A Trudinger-Moser inequality on compact Riemannian surface involving Gaussian curvature

TL;DR

This paper establishes a new Trudinger-Moser inequality on compact Riemannian surfaces that incorporates Gaussian curvature, extending classical results and providing bounds for conformal metrics under certain topological and geometric conditions.

Contribution

It introduces a curvature-involved inequality on compact surfaces and improves existing bounds on Liouville energy for conformal metrics.

Findings

Established a Trudinger-Moser inequality involving Gaussian curvature.

Proved a uniform lower bound for a modified Liouville energy under specific conditions.
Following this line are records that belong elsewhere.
-- ==== Sys2Proof/Machine/Meas.lean ====
section
/-!
DEFINITION. The calibration and contact check commands (R113 to R121).
-/
namespace Sys2Proof.Machine

/-- The channels of a set, cut at the device's last channel. -/
def setChans (first num : Nat) : List Nat := (List.range (min num (4096 - first))).map (first + ·)

/-- Whether `STREAM`, `LOG2N` or `SETTLE` lies outside the limits of R123. -/
def calOutside (stream log2n settle : Nat) : Bool := decide (5 < stream ∨ log2n < 4 ∨ 14 < log2n ∨ settle < 4)

/-- Why a calibration command is refused: the first case of R113 that holds, as its code; 0 where it is performed. A `STREAM`
above 5 names no range of any version. -/
def calRefusal (d : Dev) (cmd stream log2n settle : Nat) : Nat :=
  let first := rd d Reg.MEAS_CAL_CH_FIRST
  let num := rd d Reg.MEAS_CAL_CH_NUM
  let cs := setChans first num
  if cs.any (fun c => (zoneOf d c).isSome && !chanMode d c isMaint) then 1
  else if 5 < stream ∨ cs.any (fun c => !populated d c || (stream != 0 && !rangeOffered (verOf d c) (stream - 1))) then 2
  else if log2n < 4 ∨ 14 < log2n ∨ settle < 4 ∨ 4096 < first + num then 3
  else if cmd ≠ 4 ∧ rdB d Reg.MEAS_STAT_CAL_BUSY then 4
  else if isStandby d then 5
  else 0

/-- A refused command: its code, `CAL_ERR`, and the error response of R12. -/
def calRefuse (d : Dev) (req : Requester) (code : Nat) : Dev :=
  let d := wr d Reg.MEAS_STAT_CAL_CODE code
  refuseW (wrB d Reg.MEAS_STAT_CAL_ERR true) req 0x10060008

/-- The parameters of a write of `MEAS_CAL_CTRL`. -/
def calParams (d : Dev) (stream log2n settle : Nat) : Dev :=
  wr (wr (wr d Reg.MEAS_CAL_CTRL_STREAM stream) Reg.MEAS_CAL_CTRL_LOG2N log2n) Reg.MEAS_CAL_CTRL_SETTLE settle

/-- A write of `MEAS_CAL_CTRL` with a command: its checks, its parameters, and its act. A refused command takes no part of
R113's effects; the write's other fields take their values (R12), but where one lies outside its limits none does (R123).
That such a write of `STREAM` abandons no capture is read from R113's last sentence, DEDUCED (log entry 224). -/
def calCtrl (d : Dev) (req : Requester) (w cmd : Nat) (act : Dev → Dev) : Dev :=
  regAccess d req 0x10060008 w (fun d =>
    let stream := bits w 4 3
    let log2n := bits w 8 4
    let settle := bits w 12 8
    let code := calRefusal d cmd stream log2n settle
    let d := if calOutside stream log2n settle then d else calParams d stream log2n settle
    if code ≠ 0 then calRefuse d req code else act (okResp d))

/-- Start a capture (R114): a current stream locks the set's channels to the captured range. -/
def startCapture (d : Dev) (zero : Bool) : Dev :=
  let first := rd d Reg.MEAS_CAL_CH_FIRST
  let num := rd d Reg.MEAS_CAL_CH_NUM
  let stream := rd d Reg.MEAS_CAL_CTRL_STREAM
  let r : CapRun := { zero := zero, first := first, num := num, stream := stream,
                      settle := rd d Reg.MEAS_CAL_CTRL_SETTLE, n := rd d Reg.MEAS_CAL_CTRL_LOG2N }
  let d := { d with meas := { d.meas with run := some r } }
  let d := wr d Reg.MEAS_STAT_CAL_CODE 0
  let d := wrB d Reg.MEAS_STAT_CAL_BUSY true
  if stream = 0 then d else (setChans first num).foldl (fun d c => setRng d c (fun x => { x with locks := 5 :: x.locks.erase 5 })) d

/-- CAPTURE_ZERO. -/
def execCaptureZero (req : Requester) (w : Nat) (s : State) : Host.Outcome State Fault Refusal :=
  .next { s with d := calCtrl s.d req w 1 (fun d => startCapture d true) }

/-- CAPTURE_FULL. -/
def execCaptureFull (req : Requester) (w : Nat) (s : State) : Host.Outcome State Fault Refusal :=
  .next { s with d := calCtrl s.d req w 2 (fun d => startCapture d false) }

/-- A quotient whose rounding the spec leaves open: exact, or one of its two neighbours (log entry 21). -/
def openDiv (d : Dev) (a b : Int) : Int × Dev :=
  if a % b = 0 then (a / b, d) else (a.fdiv b + (freeVal d % 2 : Nat), useFree d)

/-- A capture completes once every channel of its set has its readings (R114): the means with 8 fraction bits are held. -/
def captureDone (d : Dev) : Dev :=
  match d.meas.run with
  | none => d
  | some r =>
    let cs := setChans r.first r.num
    if cs.any (fun c => decide (SMap.get 0 r.cnt c < 2 ^ r.n)) then d
    else
      let (mean, d) := cs.foldl (fun (a : SMap Int × Dev) c =>
        let (m, d) := openDiv a.2 (SMap.get 0 r.sum c * 256) (2 ^ r.n)
        (SMap.set 0 a.1 c m, d)) (([] : SMap Int), d)
      let h : CapHeld := { first := r.first, num := r.num, stream := r.stream, mean := mean, fails := r.fails,
                           time := tickNs d, temp := r.temp, n := 2 ^ r.n }
      let d := cs.foldl (fun d c => setRng d c (fun x => { x with locks := x.locks.erase 5 })) d
      let d := wrB d Reg.MEAS_STAT_CAL_BUSY false
      let bad := cs.any (fun c => decide (SMap.get 0 r.fails c ≠ 0))
      let d := if bad then wr (wrB d Reg.MEAS_STAT_CAL_ERR true) Reg.MEAS_STAT_CAL_CODE 6 else d
      if r.zero then wrB { d with meas := { d.meas with run := none, zero := some h } } Reg.MEAS_STAT_ZERO_HELD true
      else wrB { d with meas := { d.meas with run := none, full := some h } } Reg.MEAS_STAT_FULL_HELD true

/-- CAL_CAPTURE_DONE. -/
def execCalCaptureDone (s : State) : Host.Outcome State Fault Refusal := .next { s with d := captureDone s.d }

/-- Stage a calibration entry; on an ACTIVE device with the cycle's inputs (R115, R117). -/
def stageEntry (d : Dev) (c stream : Nat) (words : List Nat) : Dev :=
  let x := Staged.calEntry (entryOf c + 0x1E00 + 0x20 * stream) words
  if isActive d then { d with hostCyc := d.hostCyc ++ [x] } else { d with staged := d.staged ++ [x] }

/-- Round a quotient to the nearest integer, halves away from zero, whatever the divisor's sign. -/
def roundQ (a b : Int) : Int := if b < 0 then roundDiv (-a) (-b) else roundDiv a b

/-- COMPUTE for one channel: its new entry's gain and offset, or its code (R115). -/
def computeCh (d : Dev) (z f : CapHeld) (c : Nat) : Nat × Int × Int :=
  let zf := SMap.get 0 z.fails c
  let ff := SMap.get 0 f.fails c
  let mz := SMap.get 0 z.mean c
  let mf := SMap.get 0 f.mean c
  let rz := toS 24 (rd d Reg.MEAS_CAL_REFZ_REFZ)
  let rf := toS 24 (rd d Reg.MEAS_CAL_REFF_REFF)
  if zf ≠ 0 then (zf, 0, 0)
  else if ff ≠ 0 then (ff, 0, 0)
  else if (mf - mz).natAbs < 2 ^ 29 then (9, 0, 0)
  else
    let g := roundQ ((2 : Int) ^ 30 * (rf - rz) * 256) (mf - mz)
    if g < 0x20000000 ∨ 0x60000000 < g then (10, 0, 0)
    else (0, g, roundQ (mz * g - 256 * rz * (2 : Int) ^ 30) (256 * g))

/-- COMPUTE (R115). An offset outside 24 bits is a free value (log entry 21). -/
def calCompute (d : Dev) (req : Requester) : Dev :=
  match d.meas.zero, d.meas.full with
  | some z, some f =>
    if z.first ≠ f.first ∨ z.num ≠ f.num ∨ z.stream ≠ f.stream then calRefuse d req 8
    else
      let cs := setChans z.first z.num
      let (d, fails) := cs.foldl (fun (a : Dev × List (Nat × Nat)) c =>
        let (code, g, o) := computeCh a.1 z f c
        if code ≠ 0 then (a.1, a.2 ++ [(c, code)])
        else
          let fits := decide (-(2 : Int) ^ 23 ≤ o ∧ o < (2 : Int) ^ 23)
          let ow := if fits then ofS 24 o else freeVal a.1 % 2 ^ 24
          let d := if fits then a.1 else useFree a.1
          let (t, d) := openDiv d (SMap.get 0 z.temp c + SMap.get 0 f.temp c) (z.n + f.n : Nat)
          let time := max z.time f.time
          (stageEntry d c z.stream [g.toNat, ow, time % 2 ^ 32, time / 2 ^ 32 % 2 ^ 32, rd d Reg.MEAS_CAL_REFID_LO_ID,
            rd d Reg.MEAS_CAL_REFID_HI_ID, 1 + 2 ^ 16 * ofS 16 t, 0], a.2)) (d, ([] : List (Nat × Nat)))
      let d := wr d Reg.MEAS_STAT_CAL_FAILS fails.length
      let d := wrB d Reg.MEAS_STAT_CAL_DONE true
      match fails with
      | [] => wr d Reg.MEAS_STAT_CAL_CODE 0
      | (c, code) :: _ =>
        let d := wr (wr d Reg.MEAS_CAL_FAIL_CH_CH c) Reg.MEAS_CAL_FAIL_CH_CODE code
        wrB (wr d Reg.MEAS_STAT_CAL_CODE code) Reg.MEAS_STAT_CAL_ERR true
  | _, _ => calRefuse d req 8

/-- COMPUTE. -/
def execCompute (req : Requester) (w : Nat) (s : State) : Host.Outcome State Fault Refusal :=
  .next { s with d := calCtrl s.d req w 3 (fun d => calCompute d req) }

/-- ABORT: a running capture is abandoned. -/
def execAbort (req : Requester) (w : Nat) (s : State) : Host.Outcome State Fault Refusal :=
  .next { s with d := calCtrl s.d req w 4 calAbandon }

/-- SET_NOMINAL (R115). -/
def calNominal (d : Dev) : Dev :=
  let d := (setChans (rd d Reg.MEAS_CAL_CH_FIRST) (rd d Reg.MEAS_CAL_CH_NUM)).foldl
    (fun d c => stageEntry d c (rd d Reg.MEAS_CAL_CTRL_STREAM) [0x40000000, 0, 0, 0, 0, 0, 0, 0]) d
  wr (wrB d Reg.MEAS_STAT_CAL_DONE true) Reg.MEAS_STAT_CAL_CODE 0

/-- SET_NOMINAL. -/
def execSetNominal (req : Requester) (w : Nat) (s : State) : Host.Outcome State Fault Refusal :=
  .next { s with d := calCtrl s.d req w 5 calNominal }

/-- Commit a written word of a CAL segment (R116): the written entry becomes IMPORTED, reserved bits stay 0. -/
def commitCalWord (d : Dev) (off w : Nat) : Dev :=
  let o := off % 0x2000 - 0x1E00
  if o < 0xC0 then
    let b := off / 0x20 * 0x20
    let w := match off % 0x20 with
      | 4 => w % 2 ^ 24
      | 24 => w / 2 ^ 16 * 2 ^ 16
      | 28 => 0
      | _ => w
    ledWr (ledWr d off 4 w) (b + 24) 1 2
  else if o < 0xD0 then ledWr d off 4 w
  else if o = 0xD0 then ledWr d off 2 w
  else d

/-- Commit a calibration entry. -/
def commitCalEntry (d : Dev) (off : Nat) : List Nat → Dev
  | [] => d
  | w :: ws => commitCalEntry (ledWr d off 4 w) (off + 4) ws

/-- A write of a word of a CAL segment at an address of the entry view (R116). -/
def calSegWrite (d : Dev) (req : Requester) (addr w : Nat) : Dev :=
  let off := addr - 0x05000000
  let c := off / 0x2000
  let e := accessErr d req addr true
  if e ≠ 0 then notServed d req addr e true
  else if chanMode d c isMaint = false ∨ isStandby d then refuseW d req addr
  else
    let x := Staged.calWord off w
    okResp (if isActive d then { d with hostCyc := d.hostCyc ++ [x] } else { d with staged := d.staged ++ [x] })

/-- CAL_SEGMENT_WRITE. -/
def execCalSegmentWrite (req : Requester) (addr w : Nat) (s : State) : Host.Outcome State Fault Refusal :=
  .next { s with d := calSegWrite s.d req addr w }

/-- CONTACT_CHECK_PHASE. -/
def execContactCheckPhase (ch : Nat) (s : State) : Host.Outcome State Fault Refusal :=
  .next { s with d := contactPhase s.d ch }

end Sys2Proof.Machine
end

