-- ==== Sys2Proof/Machine/Engines.lean ====
section
/-!
DEFINITION. The engines' sequencer (R216, R222 to R229, R235): which channel run comes next, what the ROM kernels do in
theirs, the start of a user kernel's, a run stopped at its cycle limit, and the rollback of the undo journal.
-/
namespace Sys2Proof.Machine

/-! ### The schedule (R223) -/

/-- The entries of an engine that its window task runs now: FIR entries up to Tk + 6 µs, then the CONTROL entries of this
phase of the cycle, in record order. -/
def taskEntries (d : Dev) (e : Nat) : List SchedRec :=
  (img d).sched.filter (fun r => r.engine == e &&
    (if d.phase ≤ 1 then r.window == 0 else r.window != 0 && bit r.phases (d.k % 20)))

/-- The next channel run: the entry, its record and the channel's place in it. Unpopulated channels are skipped. -/
def nextRun (d : Dev) (e : Nat) : Option (Nat × SchedRec × Nat) :=
  let g := eng d e
  ((taskEntries d e).zipIdx.findSome? (fun (r, i) =>
    if i < g.entry then none
    else
      let from_ := if i = g.entry then g.chan else 0
      ((List.range r.num).find? (fun j => decide (from_ ≤ j) && populated d (r.first + j))).map (fun j => (i, r, j))))

/-- Whether an engine's power domain is on (R456). -/
def engOn (d : Dev) (e : Nat) : Bool := rdFBit d Reg.PWR_STAT_DOM_ON (if e < 12 then 6 else 7)

/-- Whether the window task may run: from Tk to Tk + 40 µs, not stopped for the tick, and not under a fence of its engine
that has taken hold (R225, R227, R310). -/
def taskRuns (d : Dev) (e : Nat) : Bool :=
  decide (d.phase ≤ 3) && !(eng d e).stop && !fenceHolds d 5 e && !inBoot d && engOn d e

/-! ### Channel runs -/

/-- The bank registers a run starts with (R216): an entry run zeroes the window bank; a channel run sets `CH`, `CX` and
`AP` and zeroes `AH`. -/
def runRegs (d : Dev) (e c cx ap : Nat) (fresh : Bool) : Dev :=
  let d := if fresh then setEng d e (fun g => { g with wreg := [] }) else d
  gwSeq (gwSeq (gwSeq (gwSeq d e false gCH c) e false gCX cx) e false gAP ap) e false gAH 0

/-- The cycles of a ROM kernel's run: at most its declared cost, which includes dispatch; how many a path takes is open. -/
def romCycles (d : Dev) (e cost : Nat) : Dev := gCount (useFree d) e false (2 + freeVal d % (cost - 1))

/-- The work of a ROM kernel for a channel (R229), its HOT writes journaled in the CONTROL window. -/
def romKernel (d : Dev) (e k c : Nat) : Dev :=
  match k with
  | 0 => romCycles (deliverCh d c) e 12
  | 1 => romCycles (romJournal d (seqKernel d c) e c) e 8
  | 2 => romCycles (romJournal d (regulate (seqSettle d c) c) e c) e 24
  | 3 => romCycles (romJournal d (analytics (seqSettle d c) c) e c) e 60
  | _ => d

/-- Start a user kernel's run. -/
def userRun (d : Dev) (e i c cx : Nat) (r : SchedRec) (fresh : Bool) : Dev :=
  match (kernPlaces (img d) e).find? (fun p => p.2.kernel == r.kernel) with
  | none => d
  | some (ofs, k) =>
    let base := 0x4000 * gBank d e + ofs
    let cb := (base + 8 * k.code.length) / 4
    let d := gCount (runRegs d e c cx cb fresh) e false 2
    setEng (seqSettle d c) e (fun g => { g with run := {
      live := true, sched := i, kernel := r.kernel, cls := k.cls, cycCh := r.cycCh, base := base, ninstr := k.code.length,
      cbase := cb, nconst := k.consts.length, pc := k.entry, cyc := 2, ready := [], reps := [] } })

/-- A run waits for its channel's verdict, and the wait counts as cycles of the engine; how many is open (R251). -/
def verdictWait (d : Dev) (e : Nat) : Dev := gCount (useFree d) e false (freeVal d % 1601)

/-- The sequencer dispatches the next channel run of an engine's window task. A user kernel's run is then carried out by
the instructions issued in it, and the next run waits for its end. -/
def channelRun (d : Dev) (e : Nat) : Dev :=
  if !taskRuns d e || (eng d e).run.live then d
  else match nextRun d e with
    | none => d
    | some (i, r, j) =>
      let c := r.first + j
      if verdictHeld d c then verdictWait d e else
      if r.kernel == 0 && finishWaits d e c then d else
      let fresh := (eng d e).entry != i || (eng d e).chan == 0
      let d := setEng d e (fun g => { g with entry := i, chan := j + 1 })
      if 0x40 ≤ r.kernel then userRun d e i c j r fresh
      else
        let d := setEng (runRegs d e c j 0 fresh) e (fun g => { g with run := {
          live := false, sched := i, kernel := r.kernel, cls := 2, cycCh := r.cycCh, cyc := 2 } })
        romKernel d e r.kernel c

/-- ENGINE_CHANNEL_RUN. -/
def execEngineChannelRun (e : Nat) (s : State) : Host.Outcome State Fault Refusal := .next { s with d := channelRun s.d e }

/-- A run that has reached max(256, 4 × `CYC_CH`) cycles, or runs past its kernel's last instruction, is stopped (R225). -/
def runaway (d : Dev) (e : Nat) : Dev :=
  let r := (eng d e).run
  if r.live = false ∨ ¬(max 256 (4 * r.cycCh) ≤ r.cyc ∨ r.ninstr ≤ r.pc) then d
  else
    let d := engEv d e Reg.CHAN_ENG_STAT_RUNAWAY
    let d := incSat d (Reg.CHAN_ENG_RUNAWAY_CNT_CNT e) 1
    let d := raise d Src.ENG_RUNAWAY 5 e (gData0 d e false) r.cyc
    markIncCh (gStop d e) (gr d e false gCH) e 2

/-- ENGINE_RUNAWAY. -/
def execEngineRunaway (e : Nat) (s : State) : Host.Outcome State Fault Refusal := .next { s with d := runaway s.d e }

/-! ### Tk + 6 µs and Tk + 40 µs (R223, R227) -/

/-- The window task of every engine turns to its CONTROL entries. -/
def startControl (d : Dev) : Dev :=
  (List.range 24).foldl (fun d e => setEng d e (fun g => { g with
    entry := 0, chan := 0, jn := 0, run := { g.run with live := false, reps := [] } })) d

/-- The channels whose CONTROL work an engine has left: those of its runs still to come, and of a run that has not ended. -/
def workLeft (d : Dev) (e : Nat) : List Nat :=
  let g := eng d e
  let rest := (taskEntries d e).zipIdx.flatMap (fun (r, i) =>
    if i < g.entry then []
    else (List.range r.num).filterMap (fun j =>
      if (i = g.entry ∧ j < g.chan) ∨ populated d (r.first + j) = false then none else some (r.first + j)))
  let open_ := if g.run.live then [gr d e false gCH] else []
  open_ ++ rest

/-- The CONTROL window closes: work left is reported, that of idle channels too, and makes its groups incomplete. -/
def closeControl (d : Dev) : Dev :=
  (List.range 24).foldl (fun d e =>
    let cs := workLeft d e
    let gs := (cs.filterMap (groupOf d)).map (·.group)
    let d := if cs.isEmpty then d else engEv d e Reg.CHAN_ENG_STAT_CONTROL_LATE
    gStop (gs.foldl (fun d g => markInc d g e 1) d) e) d

/-- The groups whose work of this tick is incomplete. -/
def incGroups (d : Dev) : List Nat := (d.inc.map (·.1)).eraseDups

/-- An undo entry: the channel, HOT offset and old value. -/
def undoEntry (d : Dev) (e n : Nat) : Nat × Nat × Nat :=
  let w := rdWrap (eng d e).x (0x4000 + 8 * n) 8
  (bits w 39 12, 0x40 + 4 * bits w 32 7, bits w 0 32)

/-- Restore an engine's entries of the incomplete groups, newest first. -/
def rollback (d : Dev) (e : Nat) : Dev :=
  let gs := incGroups d
  let d0 := d
  (List.range (eng d e).jn).reverse.foldl (fun d n =>
    let (c, off, old) := undoEntry d0 e n
    match groupOf d c with
    | some g => if gs.contains g.group then hotW (engEv d e Reg.CHAN_ENG_STAT_ROLLBACK) c off 4 old else d
    | none => d) d

/-- The arrivals and releases of channels at every barrier, as the CONTROL window found them. -/
def barsBack (d : Dev) (cs : List Nat) : Dev :=
  let put := fun (now was : List Nat) => now.filter (fun c => !cs.contains c) ++ was.filter cs.contains
  ((d.barsWas ++ d.seq.bars).map (·.1)).eraseDups.foldl (fun d key =>
    let w := SMap.get {} d.barsWas key
    setBarrier d key (fun b => { b with arrived := put b.arrived w.arrived, released := put b.released w.released })) d

/-- The end tick of CTRL and the queued events of channels, as the CONTROL window found them (R168). The events of codes 0x80
and above are Serac's and no kernel's. -/
def logBack (d : Dev) (cs : List Nat) : Dev :=
  let d := cs.foldl (fun d c => match (seqCh d c).endWas with
    | some (_, v) => if (seqCh d c).endWas = (SMap.get {} d.seqWas c).endWas then d else ledWr d (ctrlOff c + 0x88) 8 v
    | none => d) d
  { d with led := { d.led with evq := d.led.evq.filter (fun e =>
    !cs.contains e.ch || decide (0x80 ≤ e.typ) || d.evqWas.contains e) } }

/-- Every engine's rollback, and what the kernels keep of the incomplete groups' channels beside HOT. A grading window that
the tick leaves incomplete ends as aborted (R189). -/
def rollbackAll (d : Dev) : Dev :=
  if d.inc.isEmpty then d
  else
    let d := (List.range 24).foldl rollback d
    let cs := (incGroups d).flatMap (fun g => ((groupRec d g).map (·.channels)).getD [])
    let d := logBack (barsBack d cs) cs
    let back := fun {α : Type} (now was : SMap α) => cs.foldl (fun m c => match SMap.find was c with
      | some x => SMap.put m c x
      | none => SMap.del m c) now
    let d := { d with
      chan := back d.chan d.chanWas, grade := back d.grade d.gradeWas, seq := { d.seq with ch := back d.seq.ch d.seqWas } }
    recountUsers (cs.foldl (fun d c => gradeEnd d c gABORTED) d)

/-! ### Registers (R235) -/

/-- The address of `CHAN_ENG_CTRL[e]`. -/
def engCtrlAddr (e : Nat) : Nat := 0x02030000 + e * 0x40000

/-- A write of `CHAN_ENG_CTRL[e]`: `PEAK_CLR` acts at once; `WRAP` travels with the inputs of an ACTIVE device's cycle, and a
STANDBY device refuses it in a write of its own (R12). -/
def engCtrl (d : Dev) (req : Requester) (e w : Nat) : Dev :=
  let addr := engCtrlAddr e
  regAccess d req addr w (fun d =>
    let d := if bit w 1 then
        let d := wr (wr d (Reg.CHAN_ENG_PEAK_FINISH e) 0) (Reg.CHAN_ENG_PEAK_CONTROL e) 0
        wr (wr d (Reg.CHAN_ENG_SMP_PEAK e) 0) (Reg.CHAN_ENG_JRNL_PEAK e) 0
      else d
    if isStandby d && !d.apply then refuseW d req addr
    else if forwards d req && !d.apply && !rdB d Reg.CHAN_ENG_LOCK_LOCK then
      okResp (stage d req (.regWrite req addr (setBit w 1 false)))
    else writeFields d req addr w)

/-- PEAK_CLR. -/
def execPeakClr (req : Requester) (e w : Nat) (s : State) : Host.Outcome State Fault Refusal :=
  .next { s with d := engCtrl s.d req e (setBit w 1 true) }

/-- At a tick edge the counts of the tick that ends go to `LOAD`, `SMP` and `JRNL` with their peaks, and the window task
turns to its FIR entries. An engine clock of 800 MHz runs 40,000 cycles in a tick. -/
def engTick (d : Dev) : Dev :=
  (List.range 24).foldl (fun d e =>
    let g := eng d e
    let put := fun (d : Dev) (last peak : Fld) (n : Nat) =>
      let v := min n (2 ^ last.wd - 1)
      wr (wr d last v) peak (max v (rd d peak))
    let d := put d (Reg.CHAN_ENG_LOAD_FINISH e) (Reg.CHAN_ENG_PEAK_FINISH e) g.cycF
    let d := put d (Reg.CHAN_ENG_LOAD_CONTROL e) (Reg.CHAN_ENG_PEAK_CONTROL e) g.cycC
    let d := put d (Reg.CHAN_ENG_SMP_LAST e) (Reg.CHAN_ENG_SMP_PEAK e) g.cycS
    let d := put d (Reg.CHAN_ENG_JRNL_LAST e) (Reg.CHAN_ENG_JRNL_PEAK e) g.jn
    let d := if engOn d e then incWrap d (Reg.CHAN_ENG_CYC_CNT e) 40000 else d
    setEng d e (fun g => { g with
      entry := 0, chan := 0, stop := false, jn := 0, cycF := 0, cycC := 0, cycS := 0,
      run := { g.run with live := false, reps := [] } })) d

end Sys2Proof.Machine
end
Utilized blow-up analysis and Carleson-Chang's result in the proof.

Abstract

Motivated by a recent work of X. Chen and M. Zhu (Commun. Math. Stat., 1 (2013) 369-385), we establish a Trudinger-Moser inequality on compact Riemannian surface without boundary. The proof is based on blow-up analysis together with Carleson-Chang's result (Bull. Sci. Math. 110 (1986) 113-127). This inequality is different from the classical one, which is due to L. Fontana (Comment. Math. Helv., 68 (1993) 415-454), since the Gaussian curvature is involved. As an application, we improve Chen-Zhu's result as follows: A modified Liouville energy of conformal Riemannian metric has a uniform lower bound, provided that the Euler characteristic is nonzero and the volume of the conformal surface has a uniform positive lower bound.